7. En deuxième lieu, si, depuis le 1er janvier 2019, le 8° de l'article D. 251-3 du code de l'énergie, dans sa rédaction issue du décret du 28 décembre 2018 relatif aux aides à l'acquisition ou à la location des véhicules peu polluants, prévoit désormais que la vente de l'ancien véhicule peut avoir lieu dans les trois mois précédant la date d'acquisition d'un véhicule éligible à la prime à la conversion, M. C... ne peut utilement se prévaloir de " l'esprit " de ce texte, qui n'a pas de portée rétroactive, pour solliciter le versement de l'aide litigieuse.
8. En dernier lieu, dès lors que M. C... ne remplit pas les conditions pour bénéficier du versement de la prime à la conversion, le moyen tiré de ce que la décision attaquée serait entachée d'une erreur manifeste d'appréciation ne peut qu'être écarté.
9. Il résulte de tout ce qui précède que M. C... n'est pas fondé à se plaindre de ce que, par le jugement attaqué, le tribunal administratif de Limoges a rejeté sa demande. Par voie de conséquence, ses conclusions à fin d'injonction ne peuvent qu'être rejetées.
10. Les dispositions de l'article L. 761-1 du code de justice administrative font obstacle à ce que soit mise à la charge de l'Agence de services et de paiement, qui n'est pas dans la présente instance la partie perdante, la somme demandée par M. C..., au titre des frais exposés par lui et non compris dans les dépens. Par ailleurs, il n'y a pas lieu, dans les circonstances de l'espèce, de mettre à la charge de M. C... la somme demandée par l'Agence de services et de paiement au même titre.
DECIDE :
Article 1er : La requête de M. C... est rejetée.
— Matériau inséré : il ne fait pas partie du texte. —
/-- The same between bundles. -/
def idle (x : Ctx) : State := { State.reset with tiles := [(0, tile0 x)], nid := 100 }

/-- An event acts. -/
def ev (s : State) (e : Event) : State := { s with bundle := none, saved := none, event := some e }

/-- A supervisor handler of slot 240 in context 0. -/
def hc0 : HcInfo :=
  { slot := 240, record := [1, 2, 3, 4, 5, 6, 7, 8], fault := true, parked := false, engine := false, serves := none, savedTask := false,
    sup := false, kill := false, selH := 0, selF := 1, start := 0x100000, asked := none }

def hctx0 : Ctx := { ctx0 with id := .init, hc := some hc0, q := [] }

/-- The handler issues beside a task. -/
def hst (x h : Ctx) : State :=
  let tl : Tile := { tile0 x with hcs := [(0, some h)] }
  let b : State := { State.reset with tiles := [(0, tl)], nid := 100, ref := .hc 0 0, bundle := some (bun0 (.hc 0 0)) }
  { b with saved := some b.toCore }

def g0 : Guard := ⟨false, 0⟩
def g1 : Guard := ⟨false, 1⟩

/-! What WellFormed refuses: one ill-formed term for each check. -/

theorem smoke_fields :
    ([Instr.bfx ⟨g0, 3, 1, 60, 5⟩, .bfx ⟨g0, 3, 1, 0, 0⟩, .bfxS ⟨g0, 3, 1, 63, 2⟩, .bfi ⟨g0, 3, 1, 2, 0, 65⟩, .ctlRd ⟨g0, 3, 0x00B⟩,
      .ctlWr ⟨g0, 0x0FF, 1⟩, .evtWt ⟨g0, 3, 0, .ctx⟩, .ldG ⟨g0, some 1, 0, 1, ⟨false, 3⟩, 0⟩, .ldS ⟨g0, 3, 1, 2, 0, ⟨true, 3⟩⟩,
      .ldAcq ⟨g0, 3, 1, 2, 0, ⟨true, 3⟩, .mod⟩, .stX ⟨g0, 1, ⟨false, 1⟩, ⟨false, 2⟩, 3, 0⟩,
      .vred ⟨g0, .scalar 3, ⟨false, 1⟩, 1, 0, .rz⟩, .vupd ⟨g0, some 1, 2, ⟨false, 3⟩, 0, .mom, 0, 0, .rne⟩,
      .vupd ⟨g0, some 1, 2, ⟨false, 3⟩, 60, .mom, 0, 0, .rne⟩, .vupd ⟨g0, some 2, 2, ⟨false, 3⟩, 8, .mom, 0, 0, .rne⟩,
      .vupd ⟨g0, some 1, 2, ⟨false, 2⟩, 8, .mom, 0, 0, .rne⟩, .vcvt ⟨g0, some 1, ⟨false, 2⟩, .f32, .f32, 0, .rne⟩,
      .bct ⟨g0, some 1, ⟨false, 2⟩, true, 8⟩, .accRd ⟨g0, some 1, 1, 2, 3, 0, false, false, false, .f32, .rne⟩,
      .accRd ⟨g0, some 1, 1, 2, 0, 1, false, false, false, .f32, .rne⟩, .accRd ⟨g0, some 1, 1, 2, 0, 0, true, false, false, .scp, .rne⟩,
      .accRd ⟨g0, some 1, 1, 2, 0, 0, false, false, true, .bf16, .rne⟩, .rngSet ⟨g0, 1, 2, false, false⟩,
      .cp ⟨g0, 1, 2, 3, 0, ⟨false, 0, false, false, false, .mod⟩⟩] :
      List Instr).all (fun i => !wellFormed i) = true := by decide +kernel

theorem smoke_fields_of_commands :
    ([Instr.cpRs ⟨g0, 1, 2, 3, 0, .f32, ⟨false, 0, false, false, false, .mod⟩⟩, .cpBc ⟨g0, 1, 0, ⟨false, 0, false, false, false, .tile⟩⟩,
      .cpGt ⟨g0, 1, 0, ⟨false, 0, false, false, false, .sys⟩⟩, .cpLk ⟨g0, 1, 0, ⟨false, 0, false, false, false, .pod⟩⟩,
      .uopMac ⟨false, 0, 1, false, 0, false, .e2m1, false, 7, 0, 0, false, true, false, 0⟩, .uopLat ⟨false, 0, 1, false, 0, false, 7, true⟩,
      .uopSet ⟨false, 7, 0, false, 1⟩,
      .uopSet ⟨false, 1, 7, true, 1⟩, .uopLoop ⟨false, false, true, 7, 0⟩, .uopBrz ⟨false, 7, false, 3⟩, .uopClr ⟨false, 7, 0, 3⟩,
      .uopAcp ⟨false, 1, 0, 7, 0, 3⟩, .uopMac ⟨false, 0, 1, false, 0, false, .e2m1, true, 1, 0, 0, false, true, false, 7⟩] : List Instr).all (fun i => !wellFormed i) = true := by decide +kernel

/-! Decoding: words composed from the fields of 08 R198, R199 and the tables of 08 R226, 10 R260, 11 R278, R293, 12 R309, R315,
13 R333, 14 R344, R353. -/

/-- A slot word in format G. -/
def wG (x : BitVec 20) (rm : BitVec 3) (mk : BitVec 4) (c b a d : BitVec 6) (opc : BitVec 8) : Word :=
  x ++ rm ++ mk ++ c ++ b ++ a ++ d ++ opc ++ 0#1 ++ 2#4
Article 2 : Les conclusions de l'Agence de services et de paiement tendant à l'application des dispositions de l'article L. 761-1 du code de justice administrative sont rejetées.
Article 3 : Le présent arrêt sera notifié à M. A... C... et à l'Agence de services et de paiement.
Délibéré après l'audience du 19 octobre 2021 à laquelle siégeaient :
Mme Evelyne Balzamo, présidente,
M. Dominique Ferrari, président-assesseur,
M. Michaël Kauffmann, premier conseiller.
Rendu public par mise à disposition au greffe le 23 novembre 2021.
Le rapporteur,
Michaël Kauffmann La présidente,
Evelyne BalzamoLa greffière,
Camille Péan
La République mande et ordonne au ministre de l'agriculture et de l'alimentation et au ministre du travail, de l'emploi et de l'insertion, en ce qui les concerne, et à tous huissiers de justice à ce requis, en ce qui concerne les voies de droit commun contre les parties privées, de pourvoir à l'exécution du présent arrêt.